As the group developed a taste for politics and militancy, members of IJT actively started to participate (and some were killed in) the Jihad in Afghanistan. Simultaneously, on the domestic front, IJT members started to use campus activities and resources to mobilize campaigns against such ‘worthy’ causes as organization of nationwide “Jehad Conference”, declaring Ahmadis to be non-Muslims, banning of New Year celebration, opposing Valentine’s day (declaring it to be “Haya Day”), supporting the ban of Youtube and several other internet websites, and forbidding progressive literature from University libraries. Their widespread membership and grass-root network (in most educational institutions) naturally encouraged banned organizations such as Lashkar-e-Jhangvi, to develop links with the militant sentiments within IJT’s student body, providing IJT with virtually unlimited sources of funding and organization. And, from time to time, as claimed on the official website of IJT, “Government terrorists” (read: law enforcement agencies) have tried apprehending such links, but with little success.

We, as a nation, can choose to shut our eyes to this ticking time-bomb. We can continue to ignore the factionalism and intolerance brooding within the cathedrals of our educational empires. And wait for the day, that a generation is lost to the darkness of conservatism and violence.

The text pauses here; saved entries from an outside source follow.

-- ==== Sys2Proof/Laws/Index.lean ====
section
/-! SUPPORT. The updates of one member of a register group, read at the index in the form that `simp` gives it; and the words built from
two half-words. -/

namespace Sys2Proof.Machine

@[simp] theorem State.modReach_at (s : State) (r : Fin 4) (f : Reach → Reach) : (s.modReach r f).reaches[r.val] = f s.reaches[r.val] := by
  simp [State.modReach]

@[simp] theorem State.modFallow_at (s : State) (r : Fin 4) (f : Fallow → Fallow) : (s.modFallow r f).fallow[r.val] = f s.fallow[r.val] := by
  simp [State.modFallow]

@[simp] theorem State.modUpkeep_at (s : State) (r : Fin 4) (f : Upkeep → Upkeep) : (s.modUpkeep r f).upkeep[r.val] = f s.upkeep[r.val] := by
  simp [State.modUpkeep]

@[simp] theorem State.modWarden_at (s : State) (r : Fin 4) (f : Warden → Warden) : (s.modWarden r f).wardens[r.val] = f s.wardens[r.val] := by
  simp [State.modWarden]

@[simp] theorem State.modEngine_at (s : State) (e : Fin 8) (f : Engine → Engine) : (s.modEngine e f).engines[e.val] = f s.engines[e.val] := by
  simp [State.modEngine]

@[simp] theorem State.modCtx_at (s : State) (c : Fin 256) (f : Ctx → Ctx) : (s.modCtx c f).ctxs[c.val] = f s.ctxs[c.val] := by
  simp [State.modCtx]

/-- A word of a confirming half-word and a value: what a command register with CONFIRM is written with. -/
theorem confirmWord (c : BitVec 16) (n : Nat) (h : n < 65536) : (fieldAt c.toNat 16 ||| BitVec.ofNat 32 n).toNat = c.toNat * 65536 + n := by
  rw [BitVec.toNat_or, fieldAt, BitVec.toNat_ofNat, BitVec.toNat_ofNat, Nat.mod_eq_of_lt (by have := c.isLt; omega),
    Nat.mod_eq_of_lt (by omega), Nat.mul_comm, ← Nat.two_pow_add_eq_or_of_lt (by omega)]
  omega

end Sys2Proof.Machine
end

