theorem State.deliverOld_keeps (s : State) (c : Fin 256) (r : Fin 4) (b : Built) : Keeps s (s.deliverOld c r b) := by
  unfold State.deliverOld
  extract_lets t
  have ht : Keeps s t := State.expireRunOut_keeps ..
  clear_value t
  split
  · split
    · exact ht.trans (State.sendBuilt_keeps ..)
    · exact ht
  · exact ht.trans (State.deliver_keeps ..)

theorem State.eabGive_keeps (s : State) (c : Fin 256) (r : Fin 4) (q : Ended) (b : Built) : Keeps s (State.eabGive s c r q b) := by
  unfold State.eabGive
  with_reducible
    repeat' (first
      | exact .refl _ | refine .trans ?_ (State.deliverOld_keeps ..) | refine .trans ?_ (State.deliver_keeps ..) | refine Keeps.ite ?_ ?_ | split)

theorem State.eabRecords_keeps (s : State) (c : Fin 256) (q : Ended) : Keeps s (State.eabRecords s c q) := by
  unfold State.eabRecords
  with_reducible
    repeat' (first
      | exact .refl _ | refine .trans ?_ (State.eabGive_keeps ..) | refine .trans ?_ (State.when_keeps _ _ _ ?_) | split)

theorem execEabRecordHandover_keeps (dt : Nat) (c : Fin 256) (s : State) : ∃ t, execEabRecordHandover dt c s = .next t ∧ Keeps s t := by
  refine ⟨_, rfl, ?_⟩
  refine .trans (State.advance_keeps ..) (State.when_keeps _ _ _ ?_)
  with_reducible
    repeat' (first
      | exact .refl _ | refine .trans ?_ (State.eabRecords_keeps ..) | refine .trans ?_ (State.modEab_keeps ..)
      | refine .trans ?_ (State.withSome_keeps _ _ _ (fun _ => ?_)))

theorem State.arpAsk_keeps (s : State) (tries : Nat) : Keeps s (State.arpAsk s tries) := by
  unfold State.arpAsk
  with_reducible
    repeat' (first
      | exact .refl _ | fail_if_no_progress (refine Keeps.upd ?_ rfl rfl rfl rfl rfl rfl rfl) | refine .trans ?_ (State.sendFrame_keeps ..))

theorem State.arpNext_keeps (s : State) : Keeps s (State.arpNext s) := by
  unfold State.arpNext
  with_reducible
    repeat' (first
      | exact .refl _ | refine .trans ?_ (State.arpAsk_keeps ..) | refine .trans ?_ (State.post_keeps ..) | refine Keeps.ite ?_ ?_)

theorem State.calAbort_keeps (s0 : State) (r : Fin 4) (p : Activity → Bool) (reason qrp : Nat) : Keeps s0 (s0.calAbort r p reason qrp) :=
  ((State.calSettle_keeps ..).trans (State.when_keeps _ _ _ (State.abortRun_keeps ..))).trans (State.abortQueued_keeps ..)

theorem State.released_keeps (s : State) (pins : BitVec 3) : Keeps s (State.released s pins) := by
  unfold State.released
  with_reducible
    repeat' (first
      | exact .refl _ | fail_if_no_progress (refine Keeps.upd ?_ rfl rfl rfl rfl rfl rfl rfl) | refine Keeps.ite ?_ ?_)

theorem State.resetTo_keeps (s : State) (cause : BitVec 3) : Keeps s (s.resetTo cause) := by
  refine ⟨rfl, rfl, fun z => ⟨State.cutFlash_wf s z.flash, Nat.zero_le _, (Nat.zero_lt_succ _), z.second, ?_⟩, ?_, ?_, fun _ _ _ h => h⟩
  · simp [State.resetTo, Keys.afterReset]
  · simp +contextual [State.resetTo, Keys.afterReset]
  · simp +contextual [State.resetTo, Keys.afterReset]

theorem State.commandReset_keeps (s : State) : Keeps s (State.commandReset s) := by
  unfold State.commandReset
  with_reducible
    repeat' (first
      | exact .refl _ | refine .trans ?_ (State.released_keeps ..) | refine .trans ?_ (State.resetTo_keeps ..))

theorem State.freeze_keeps (s : State) (byCmd : Bool) : Keeps s (s.freeze byCmd) :=
  .keys rfl rfl rfl rfl rfl rfl rfl rfl rfl rfl rfl

theorem State.twCommand_keeps (s : State) (v : Word) : Keeps s (State.twCommand s v) := by
  unfold State.twCommand
  with_reducible
    repeat' (first
      | exact .refl _ | refine .trans ?_ (State.commandReset_keeps ..) | refine .trans ?_ (State.freeze_keeps ..)
      | refine .trans ?_ (State.writeIgnored_keeps ..) | refine Keeps.ite ?_ ?_ | split)

theorem State.busEnd_keeps (s : State) (stop : Bool) (a : Nat) (v : Word) : Keeps s (State.busEnd s stop a v) := by
  unfold State.busEnd
  with_reducible
    repeat' (first
      | exact .refl _ | fail_if_no_progress (refine Keeps.upd ?_ rfl rfl rfl rfl rfl rfl rfl) | refine .trans ?_ (State.twCommand_keeps ..)
      | refine Keeps.ite ?_ ?_ | split)

theorem State.writeStillSel_keeps (s : State) (v : Word) : Keeps s (State.writeStillSel s v) := by
  unfold State.writeStillSel
  with_reducible
    repeat' (first
      | exact .refl _ | fail_if_no_progress (refine Keeps.upd ?_ rfl rfl rfl rfl rfl rfl rfl))

theorem State.writeTw_keeps (s : State) (a : Nat) (v : Word) : Keeps s (s.writeTw a v) := by
  unfold State.writeTw
  split
  · exact .same rfl rfl rfl rfl rfl rfl rfl
  · exact .same rfl rfl rfl rfl rfl rfl rfl
  · exact .same rfl rfl rfl rfl rfl rfl rfl
  · exact .same rfl rfl rfl rfl rfl rfl rfl
  · split
    · exact .same rfl rfl rfl (by unfold Mailbox.alertClear Mailbox.alertDone; split <;> rfl) (by unfold Mailbox.alertClear Mailbox.alertDone; split <;> rfl) rfl rfl
    · exact .refl _
  · exact .refl _

theorem State.requestDoze_keeps (s : State) : Keeps s (State.requestDoze s) := by
  unfold State.requestDoze
  with_reducible
    repeat' (first
      | exact .refl _ | fail_if_no_progress (refine Keeps.upd ?_ rfl rfl rfl rfl rfl rfl rfl) | refine Keeps.ite ?_ ?_)

theorem State.enterWindow_keeps (s : State) : Keeps s (State.enterWindow s) := by
  unfold State.enterWindow
  with_reducible
    repeat' (first
      | exact .refl _ | refine .trans ?_ (State.requestDoze_keeps ..) | refine .trans ?_ (State.when_keeps _ _ _ ?_))

theorem State.requestExit_keeps (s : State) : Keeps s (State.requestExit s) := by
  unfold State.requestExit
  with_reducible
    repeat' (first
      | exact .refl _ | fail_if_no_progress (refine Keeps.upd ?_ rfl rfl rfl rfl rfl rfl rfl) | refine Keeps.ite ?_ ?_)

theorem State.hostExit_keeps (s : State) : Keeps s (State.hostExit s) := by
  unfold State.hostExit
  with_reducible
    repeat' (first
      | exact .refl _ | fail_if_no_progress (refine Keeps.upd ?_ rfl rfl rfl rfl rfl rfl rfl) | refine .trans ?_ (State.requestExit_keeps ..)
      | refine .trans ?_ (State.when_keeps _ _ _ ?_))

theorem State.writeDoze_keeps (s : State) (v : Word) : Keeps s (State.writeDoze s v) := by
  unfold State.writeDoze
  with_reducible
    repeat' (first
      | exact .refl _ | fail_if_no_progress (refine Keeps.upd ?_ rfl rfl rfl rfl rfl rfl rfl) | refine .trans ?_ (State.enterWindow_keeps ..)
      | refine .trans ?_ (State.requestDoze_keeps ..) | refine .trans ?_ (State.hostExit_keeps ..) | refine .trans ?_ (State.when_keeps _ _ _ ?_))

Or instead, courageously, we can start to climb out of this darkness that hangs over our formal education institutions. We can decide, today – nay yesterday – that while intolerance and extremism exists in certain dark and despot corners of our country (even as we fight a war against it), that we will not allow it to fester and breed in education seminaries and institutions. That we are not so impotent as to allow extremists fester our schools, and hold hostage the entire project of national education through the barrel of a misguided religious philosophy. We can open our eyes to the fact that the destiny of our nation – that the destiny of all nations, throughout history, in each popular revolution – has been written by the students and the scholars: students overthrew the French Monarchy in the 1700s; it was the university and college students that trailed Jinnah and Gandhi against imperial power; it was students who followed Khomeini to his messianic assent; it was students who formed the foundational support of Bhutto and Mujeeb-ur-Rehman. And if we, today, lose our students to an organization of conservatism and hatred, we might forever lose the chance of turning a fresh page on the tide of violence in this country.

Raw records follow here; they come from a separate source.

-- ==== Sys2Proof/Tests/Slice0.lean ====
section
/-! SUPPORT. The model's own tests: ill-formed terms for each check, values worked out in the manual, and for each statement with
hypotheses a state and operands that meet them. -/

namespace Sys2Proof.Tests

open Sys2Proof.Machine

set_option Elab.async false

/-! ### Well-formed commands: each check refuses a term just outside it and takes one at its edge -/

theorem test_wf_codes :
    (Instr.engineRound 0 0 [8192]).wf = false ∧ (Instr.engineRound 0 0 [-8193]).wf = false ∧ (Instr.engineRound 0 0 [8191, -8192]).wf = true := by decide

theorem test_wf_audio :
    (Instr.pcmRecord 0 0 [{ i := 32768, q := 0 }] 0).wf = false ∧ (Instr.pcmRecord 0 0 [{ i := 32767, q := -32768 }] 0).wf = true := by decide

/-- A FIC with `n` soft bits, whose FIBs have `k` bytes. -/
def fic (n k : Nat) : Fic := ⟨0, List.replicate n .zero, List.replicate 3 ⟨0, List.replicate k 0⟩⟩

theorem test_wf_fic :
    (Instr.dabFicDecode 0 0 (fic 2303 32) none 0 false (List.replicate 4 {})).wf = false ∧
    (Instr.dabFicDecode 0 0 (fic 2304 31) none 0 false (List.replicate 4 {})).wf = false ∧
    (Instr.dabFicDecode 0 0 (fic 2304 32) none 0 false (List.replicate 3 {})).wf = false ∧
    (Instr.dabFicDecode 0 0 (fic 2304 32) none 0 false (List.replicate 4 {})).wf = true ∧
    (Instr.dabFicDecode 0 0 (fic 2304 32) (some ⟨[], [], 0, {}⟩) 0 false (List.replicate 4 {})).wf = false := by decide +kernel

theorem test_wf_nak :
    (Instr.nak 0 ⟨1, 1⟩ []).wf = false ∧ (Instr.nak 0 ⟨1, 1⟩ (List.replicate 65 ⟨0, 1, 0⟩)).wf = false ∧
    (Instr.nak 0 ⟨1, 1⟩ [⟨0, 65536, 0⟩]).wf = false ∧ (Instr.nak 0 ⟨1, 1⟩ (List.replicate 64 ⟨0, 65535, 0⟩)).wf = true := by decide

theorem test_wf_codeword :
    (Instr.eabCodewordDecoded 0 0 [] (List.replicate 1023 false) 1 0).wf = false ∧
    (Instr.eabCodewordDecoded 0 0 [] (List.replicate 640 false) 1 0).wf = true ∧
    (Instr.eabHeaderDecoded 0 0 [] (List.replicate 255 false) 1 0).wf = false ∧
    (Instr.eabHeaderDecoded 0 0 [] (List.replicate 256 false) 1 0).wf = true := by decide +kernel

/-- Arguments of a TRANSMIT with a body of `n` bytes. -/
def txArgs (n : Nat) : TxArgs :=
  { carrier := 400000000, channel := 0, level := 0, typ := 2, hop := 1, rate := 1, keySlot := 0, late := 0, start := 0, counter := 1
    body := List.replicate n 0 }

theorem test_wf_transmit :
    (Instr.transmit 0 ⟨1, 1⟩ 1 (txArgs 509)).wf = false ∧ (Instr.transmit 0 ⟨1, 1⟩ 1 (txArgs 508)).wf = true := by decide +kernel

theorem test_wf_two_wire :
    (Instr.twWrite 0 0x40 0x3F00 [⟨0, 5, 0⟩] true).wf = false ∧ (Instr.twWrite 0 0x40 0x3F00 [⟨0, 4, 0⟩] true).wf = true ∧
    (Instr.twRead 0 0x40 none 0 true).wf = false ∧ (Instr.twRead 0 0x40 none 1 true).wf = true := by decide

/-! ### Values that the manual or the standards it names work out -/

/-- "123456789" in ASCII. -/
def digits : List Byte := [0x31, 0x32, 0x33, 0x34, 0x35, 0x36, 0x37, 0x38, 0x39]

/-- R290 gives the CRC-16 of "123456789". -/
theorem test_crc16 : crc16 digits = 0x29B1 := by decide +kernel

/-- Chapter 15, worked example: the PEC byte of the read of READY_REACHES through address 0x12, and of the same read through 0x44. -/
theorem test_pec :
    crc8 [0x24, 0x01, 0x00, 0x25, 0x00, 0x00, 0x3F, 0x1F] = 0x13 ∧ crc8 [0x88, 0x01, 0x00, 0x89, 0x00, 0x00, 0x3F, 0x1F] = 0x73 := by decide +kernel

/-- Chapter 13, below Table 13.2, gives the CRC-32 of "123456789". -/
theorem test_crc32 : crc32 digits = 0xCBF43926 := by decide +kernel

/-- FIPS 197: the S-box of 0x53, and a column of MixColumns. -/
theorem test_aes_steps : sbox 0x53 = 0xED ∧ mixColumn [0xD4, 0xBF, 0x5D, 0x30] = [0x04, 0x66, 0x81, 0xE5] := by decide +kernel

/-- Chapter 16, worked example: COUNT 0x3AB3_2DA8 is 09:26:00 on Monday 2031-03-17, and 12:56 there with OFFSET 14. -/
theorem test_calendar :
    timeWord 0x3AB32DA8 = (9 <<< 16 ||| 26 <<< 8) ∧ dateWord 0x3AB32DA8 = (1 <<< 28 ||| 31 <<< 16 ||| 3 <<< 8 ||| 17) ∧
    timeWord (0x3AB32DA8 + 14 * 900) = (12 <<< 16 ||| 56 <<< 8) := by decide +kernel

/-- The calendar ends with 2199-12-31 (R594): YEAR 199. -/
theorem test_calendar_end : dateWord 6311433599 = (2 <<< 28 ||| 199 <<< 16 ||| 12 <<< 8 ||| 31) := by decide +kernel

/-! ### States in which the witnesses stand -/

/-- The collector of the sessions below. -/
def peer : Peer := ⟨0x0A000002, 5000⟩

/-- A running part, 100 s after its reset: references, reaches, Outfall, journal and host port are up, and a session of version 3 runs. -/
def up : State := { State.reset with
  phase := .locked, clock := 100 * 10 ^ 12, cause := 0
  pins := { porHold := false }
  refs := { ok1 := true, ok2 := true, active := 1 }
  reaches := Vector.replicate 4 { st := .ready, pll := true, adc := true, pass := true, gain := 0 }
  image := { accepted := true, stillOk := true, windows := [(10, 20)] }
  journal := { ready := true, base := 0x80, fill := 32 }
  tw := { ready := true }
  rtc := { timeLost := false, lostReport := false, seconds := 100 }
  outfall := { ready := true, st := .locked, carrier := 400000000 }
  host := { link := true, ip := 0x0A000001, mask := 0xFFFFFF00, sessions := 1, nextHop := some (0x0A000002, 0x020000000001, 100 * 10 ^ 12)
            session := some { peer := peer, version := 3, timeoutS := 5, mask := 0, lastRxPs := 100 * 10 ^ 12 } } }

/-- `s` frozen. -/
def frozen (s : State) : State := { s with still := { s.still with frozen := true } }

/-- Management-only mode. -/
def alone (s : State) : State := { s with mgmtOnly := true }

/-- `s` with reach 0 changed. -/
def withReach (s : State) (f : Reach → Reach) : State := s.modReach 0 f

/-- `s` with context `c`. -/
def withCtx (s : State) (c : Fin 256) (x : Ctx) : State := { s with ctxs := s.ctxs.set c x }

/-- An entry of a standard that requests `req`, with W10. -/
def entry (req std : Nat) (w10 : Word := 0) : Entry :=
  (Entry.zero.set 0 (BitVec.ofNat 32 (req * 2 ^ 30 + std * 2 ^ 24))).set 10 w10

/-- A context of a standard on engine 0 of reach 0, requested to run. -/
def ctx (std : Nat) (st : CtxSt) (w10 : Word := 0) : Ctx :=
  { active := entry 1 std w10, st := st, place := some { slots := 1 }, invalid := false }

/-- A running part with one context, number 0. -/
def one (x : Ctx) : State := withCtx up 0 x

/-- A session of another version. -/
def spoken (v : Nat) : State := { up with host := { up.host with session := some { peer := peer, version := v, timeoutS := 5, mask := 0, lastRxPs := 0 } } }

/-- A burst of the Outfall's queue, due at once on its carrier. -/
def burst : Tx := { source := .twoWire, tone := false, carrier := 400000000, channel := false, level := 0, due := 0, latest := none }

/-- That burst on air, or with BLANK_OUT asserted for it. -/
def onAir (a : OnAir) : State := { up with outfall := { up.outfall with st := if a.started then .onAir else .locked, air := some a } }

/-! ### Worked examples of the manual on the running part -/

/-- The state that a command answers. -/
def after (i : Instr) (s : State) : State :=
  match exec i s with
  | .next t => t
  | _ => s

/-- Chapter 03, worked example: a peak of -5.7 dBFS at G = +24 dB brings 7 dB down, to +17 dB, LNA +24 and ATTN 7. -/
theorem test_agc_reduction :
    let x := (after (.agcWindowEnd 0 0 (-570) 0) (withReach up (fun x => { x with gain := 24, lna := 2, attn := 0 }))).reaches[(0 : Fin 4)]
    x.step.map (fun q => (q.gain, q.lna, q.attn)) = some (17, 2, 7) := by decide +kernel

/-- The same example: after 100 ms below LO the gain rises by 3 dB, and the rise to +24 dB is the last. -/
theorem test_agc_increase :
    let at_ (g : Int) := withReach up (fun x => { x with gain := g, quietPs := 100 * 10 ^ 9 })
    ((at_ 17).reaches[(0 : Fin 4)].law (-4000) 0 up.clock false).decided = 20 ∧ ((at_ 23).reaches[(0 : Fin 4)].law (-4000) 0 up.clock false).decided = 24 := by
  decide +kernel

/-- Chapter 17, worked example: HEALTH_STATUS returns 0x0001_013A and captures the entry; after NEXT it returns 0x8000_013B and zeros. -/
theorem test_draining_an_alert :
    let s := ({ up with mailbox := { up.mailbox with rdPtr := 0x13A } } : State).post 0 0xFF 0xFFFF 2 3 [0]
    let a := after (.healthStatusRead 0) s
    let b := after (.healthStatusRead 0) (after (.healthNext 0) a)
    a.readData = [0x0001013A] ∧ a.peek 0x0228 = 0x00FFFFFF ∧ a.peek 0x022C = 0x00020301 ∧ a.mailbox.alertPending = true ∧
    b.readData = [0x8000013B] ∧ b.peek 0x0228 = 0 ∧ b.mailbox.alertPending = false := by decide +kernel

/-- Chapter 16, worked example: 0.28 ppm fast over an hour against REFCLK is e = 18, and TRIM goes from -1480 to -1498. -/
theorem test_trim_window :
    let s : State := { up with rtc := { up.rtc with ctrl := 0x2000003C, winState := 3, winStartNs := 0, trim := -1480, seconds := 3600 } }
    let t := after (.rtcTrimWindowEnd 0 3600001008000 3600000000000 2) s
    t.rtc.trim = -1498 ∧ t.rtc.lastErr = 18 := by decide +kernel

/-- Chapter 08, worked example: the first eight bytes of M for VERSION 2, TYPE 0x02, ORIGIN 0x0A1, RATE 1, CWS 0, KEY_SLOT 2, COUNTER 0x2F4C. -/
theorem test_tag_input : (cmacInput (BitVec.ofNat 128 (headerWord 2 2 0x0A1 0x0A1 2 1 0 2 0x2F4C)) []).take 8 =
    [0x42, 0x0A, 0x10, 0x42, 0x00, 0x00, 0x2F, 0x4C] := by decide +kernel

/-! ### Statements with hypotheses: states and operands that meet them -/

/-- The bounds hold in the running part. -/
theorem up_sound : up.Sound :=
  { flash := by decide +kernel, ring := by decide +kernel, ptr := by decide +kernel, second := by decide +kernel
    otp := fun _ _ h => absurd (show (none : Option (Nat × Fin 8 × BitVec 128)) = some _ from h).symm (Option.some_ne_none _) }

theorem witness_StepRunsFrontCommand : up.pending = [] := rfl

theorem witness_StepKeepsSound : up.Sound ∧ step up = .next (up.advance 1) := ⟨up_sound, rfl⟩

/-- A part with slot 7 programmed and both fuses blown. -/
def otp : State := { up with keys := { up.keys with slots := up.keys.slots.set 7 (some 5), authBlown := true, stillBlown := true } }

theorem witness_OtpOnlyGains : otp.Sound ∧ step otp = .next (otp.advance 1) ∧ otp.keys.slots[(7 : Fin 8)] = some 5 ∧
    otp.keys.authBlown = true ∧ otp.keys.stillBlown = true ∧ (∃ t, exec (.reset 0 10) otp = .next t) :=
  ⟨{ flash := by decide +kernel, ring := by decide +kernel, ptr := by decide +kernel, second := by decide +kernel
     otp := fun _ _ h => absurd (show (none : Option (Nat × Fin 8 × BitVec 128)) = some _ from h).symm (Option.some_ne_none _) }, rfl, by decide +kernel, rfl, rfl, ⟨_, rfl⟩⟩

theorem witness_FreezeHoldsTheState : (frozen up).still.frozen = true ∧ (frozen up).phase = .locked ∧ (Instr.syncGo 0).actsInFreeze = false := by
  decide +kernel

theorem witness_KeysAreNeverRead :
    (0x2800 ≤ (0x2800 : Addr).toNat ∧ (0x2800 : Addr).toNat ≤ 0x2FFF) ∧ (0x2800 ≤ (0x2FFF : Addr).toNat ∧ (0x2FFF : Addr).toNat ≤ 0x2FFF) ∧
    (∀ n : Fin 8, (otp.keys.slots.set 7 (some 9))[n].isSome = otp.keys.slots[n].isSome) := by decide +kernel

theorem witness_AbsentReachBlocks :
    ({ up with part := { is8120 := true } } : State).part.is8120 = true ∧ 0x0600 ≤ (0x0600 : Addr).toNat ∧ (0x07FF : Addr).toNat ≤ 0x07FF := by
  decide +kernel

theorem witness_ResetCommands :
    let held : State := { State.reset with pins := { porHold := true } }
    let button : State := { State.reset with pins := { porHold := false, resetN := true } }
    ((held.advance 1).pins.porHold = true ∧ (held.advance 1).pins.resetN = false ∧ (held.advance 1).phase = .held) ∧
    ((button.advance 1).pins.resetN = true ∧ (button.advance 1).pins.porHold = false ∧ (button.advance 1).phase = .held) ∧
    ((up.advance 1).awake = true ∧ (up.advance 1).pins.porHold = false ∧ (up.advance 1).pins.resetN = false) ∧
    (0x5252 : BitVec 16) ≠ 0x5253 ∧ (10 : Nat) ≤ 10 ∧ (10000 : Nat) ≤ 10000 ∧ ((699 : Nat) < 700 ∨ (880 : Nat) < 880 ∨ (1550 : Nat) < 1550) := by
  decide +kernel

/-- One mailbox entry. -/
def letter : MboxEntry := up.entryNow 0 0xFF 0xFFFF 1 3 []

/-- A mailbox with `n` entries. -/
def letters (n : Nat) : State :=
  { up with mailbox := { up.mailbox with pending := List.replicate n letter, toConsume := List.replicate n letter } }

theorem witness_PostEntersMailbox :
    (letters 1023).mailbox.pending.length < 1024 ∧ 1024 ≤ (letters 1024).mailbox.pending.length ∧
    (∀ x ∈ (letters 1).mailbox.pending, x.atPs ≠ (letters 1).clock ∨ x.source ≤ 0) ∧ (1 : Nat) < 2 := by decide +kernel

The official facebook page of IJT, a part of its media cell, declares the following:

“Make your Facebook, Twitter, Instagram and all other social media and evidence FOR you and not against you on the day of judgment! Even when “Write” online or “post” a pic, it is still being recorded by the angels and we shall be held accountable for everything.” (grammar mistakes, as quoted)

You better believe it, IJT. For once, we agree: you will have to answer for it. You better believe it!